=== Data for this task ===

-- ==== Sys2Proof/Machine/Gesture.lean ====
section
/-! DEFINITION. Sys2Proof/Machine/Gesture.lean: the gesture heuristic, an optional unit (43_gesture.md). -/

namespace Sys2Proof.Machine

/-- The x entries of a cleared sample window: one free value each, from the draw `draw` (log entry 12). -/
def freeWindowX (draw : Nat) : Vector Coord 19 :=
  Vector.ofFn fun i => Config.freeSampleX draw i

/-- The y entries of a cleared sample window. -/
def freeWindowY (draw : Nat) : Vector Coord 19 :=
  Vector.ofFn fun i => Config.freeSampleY draw i

/-- The cleared sample window (R160). 10_state.md R28: "no value carries from one GESTURE_DETECT to the next", so its x
and y entries take free draws, numbered as the transaction that follows in the same step (log entry 12). -/
def State.clearWindow (s : State) : State :=
  { s with
    smpN := 0
    smpIter := 0
    smpOk := 0
    smpX := freeWindowX s.env.draws
    smpY := freeWindowY s.env.draws }

/-- The next iteration starts (R160, R161): `SMP_ITER <- i + 1`, and the body of GET_COORDINATES is entered. -/
def State.startIteration (s : State) : State :=
  { s.coordEnter with smpIter := s.smpIter + 1 }

/-- GESTURE_DETECT at its entry: the window is cleared and iteration 0 starts. -/
def State.gestureEnter (s : State) : State :=
  s.clearWindow.startIteration

/-- The running iteration: `SMP_ITER <- i + 1` (R160). -/
def State.gestureIteration (s : State) : Nat :=
  s.smpIter.toNat - 1

/-- Where the sample of iteration `i` goes (R160): the next free entry under Compact, slot `i` under SlotKeep. -/
def State.sampleEntry (s : State) (i : Nat) : Nat :=
  match s.cfg.sampleDiscardPolicy with
  | .compact => s.smpN.toNat
  | .slotKeep => i

/-- Store the sample of iteration `i` (R160). -/
def State.putSample (s : State) (i : Nat) (x y : Coord) : State :=
  { s with
    smpX := s.smpX.setIfInBounds (s.sampleEntry i) x
    smpY := s.smpY.setIfInBounds (s.sampleEntry i) y
    smpOk := s.smpOk ||| (1#19 <<< i)
    smpN := s.smpN + 1 }

/-- Entry `i` of the sample window; past its end, which no run reaches, a free value (log entry 18). -/
def State.sampleAt (s : State) (i : Nat) : Coord × Coord :=
  ((s.smpX[i]?).getD (Config.freeSampleX s.env.draws i), (s.smpY[i]?).getD (Config.freeSampleY s.env.draws i))

/-- `select`: the first and the last sample, if there is a pair (R163). -/
def State.firstLast (s : State) : Option ((Coord × Coord) × (Coord × Coord)) :=
  match s.cfg.sampleDiscardPolicy with
  | .compact => if s.smpN = 0 then none else some (s.sampleAt 0, s.sampleAt (s.smpN.toNat - 1))
  | .slotKeep => some (s.sampleAt 0, s.sampleAt (Config.gestureSamples - 1))

/-- `classify(dx, dy)` (R165), over the integers. -/
def classify (dx dy : Int) : GestureKind :=
  if dx.natAbs > Config.gestureBound ∨ dy.natAbs > Config.gestureBound then .fault
  else if dx.natAbs > dy.natAbs then (if dx > 0 then .right else .left)
  else if dx.natAbs < dy.natAbs then (if dy > 0 then .up else .left)
  else .fault

/-- `last - first`, exact over the integers (R164). -/
def delta (first last : Coord) : Int :=
  (last.toNat : Int) - (first.toNat : Int)

/-- The result of GESTURE_DETECT once the 19 iterations are over (R160, R163 to R166). -/
def State.gestureResult (s : State) : GestureKind :=
  match s.firstLast with
  | none => .fault
  | some (first, last) => classify (delta first.1 last.1) (delta first.2 last.2)

/-- After an iteration: the next one, or the end (R161). -/
def State.gestureNext (s : State) (k : Nat) : State :=
  if s.smpIter.toNat < Config.gestureSamples then
    s.startIteration.advance .gestureDetect (k + 1)
  else s.ret (.gesture (gestureCode s.gestureResult))

/-- The transfer of GESTURE_DETECT after the first `k` (R160, R161). A failed sample is discarded (R162). -/
def State.gestureResume (k : Nat) (s : State) : State :=
  match s.coordTransfer with
  | (.more, t) => t.advance .gestureDetect (k + 1)
  | (.sample x y, t) => (t.putSample s.gestureIteration x y).gestureNext k
  | (.failed _, t) => (t.emit (.sampleDiscarded s.gestureIteration)).gestureNext k

/-- GESTURE_DETECT (R160 to R167); illegal where the unit is absent (30_encoding.md R77). -/
def execGestureDetect (s : State) : Host.Outcome State Fault Refusal :=
  s.inSteps .gestureDetect
    (fun s => if s.cfg.gestureFeature then State.gestureResume 0 s.gestureEnter else s.raise .illegalCommand)
    State.gestureResume

end Sys2Proof.Machine
end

===

▶ [Problem description]
All that belongs in your answer is the stretch of entries above from the line with "Store the sample" through the line with "the integers. -/", printed exactly.

▶ [Solution]
/-- Store the sample of iteration `i` (R160). -/
def State.putSample (s : State) (i : Nat) (x y : Coord) : State :=
  { s with
    smpX := s.smpX.setIfInBounds (s.sampleEntry i) x
    smpY := s.smpY.setIfInBounds (s.sampleEntry i) y
    smpOk := s.smpOk ||| (1#19 <<< i)
    smpN := s.smpN + 1 }

/-- Entry `i` of the sample window; past its end, which no run reaches, a free value (log entry 18). -/
def State.sampleAt (s : State) (i : Nat) : Coord × Coord :=
  ((s.smpX[i]?).getD (Config.freeSampleX s.env.draws i), (s.smpY[i]?).getD (Config.freeSampleY s.env.draws i))

/-- `select`: the first and the last sample, if there is a pair (R163). -/
def State.firstLast (s : State) : Option ((Coord × Coord) × (Coord × Coord)) :=
  match s.cfg.sampleDiscardPolicy with
  | .compact => if s.smpN = 0 then none else some (s.sampleAt 0, s.sampleAt (s.smpN.toNat - 1))
  | .slotKeep => some (s.sampleAt 0, s.sampleAt (Config.gestureSamples - 1))

/-- `classify(dx, dy)` (R165), over the integers. -/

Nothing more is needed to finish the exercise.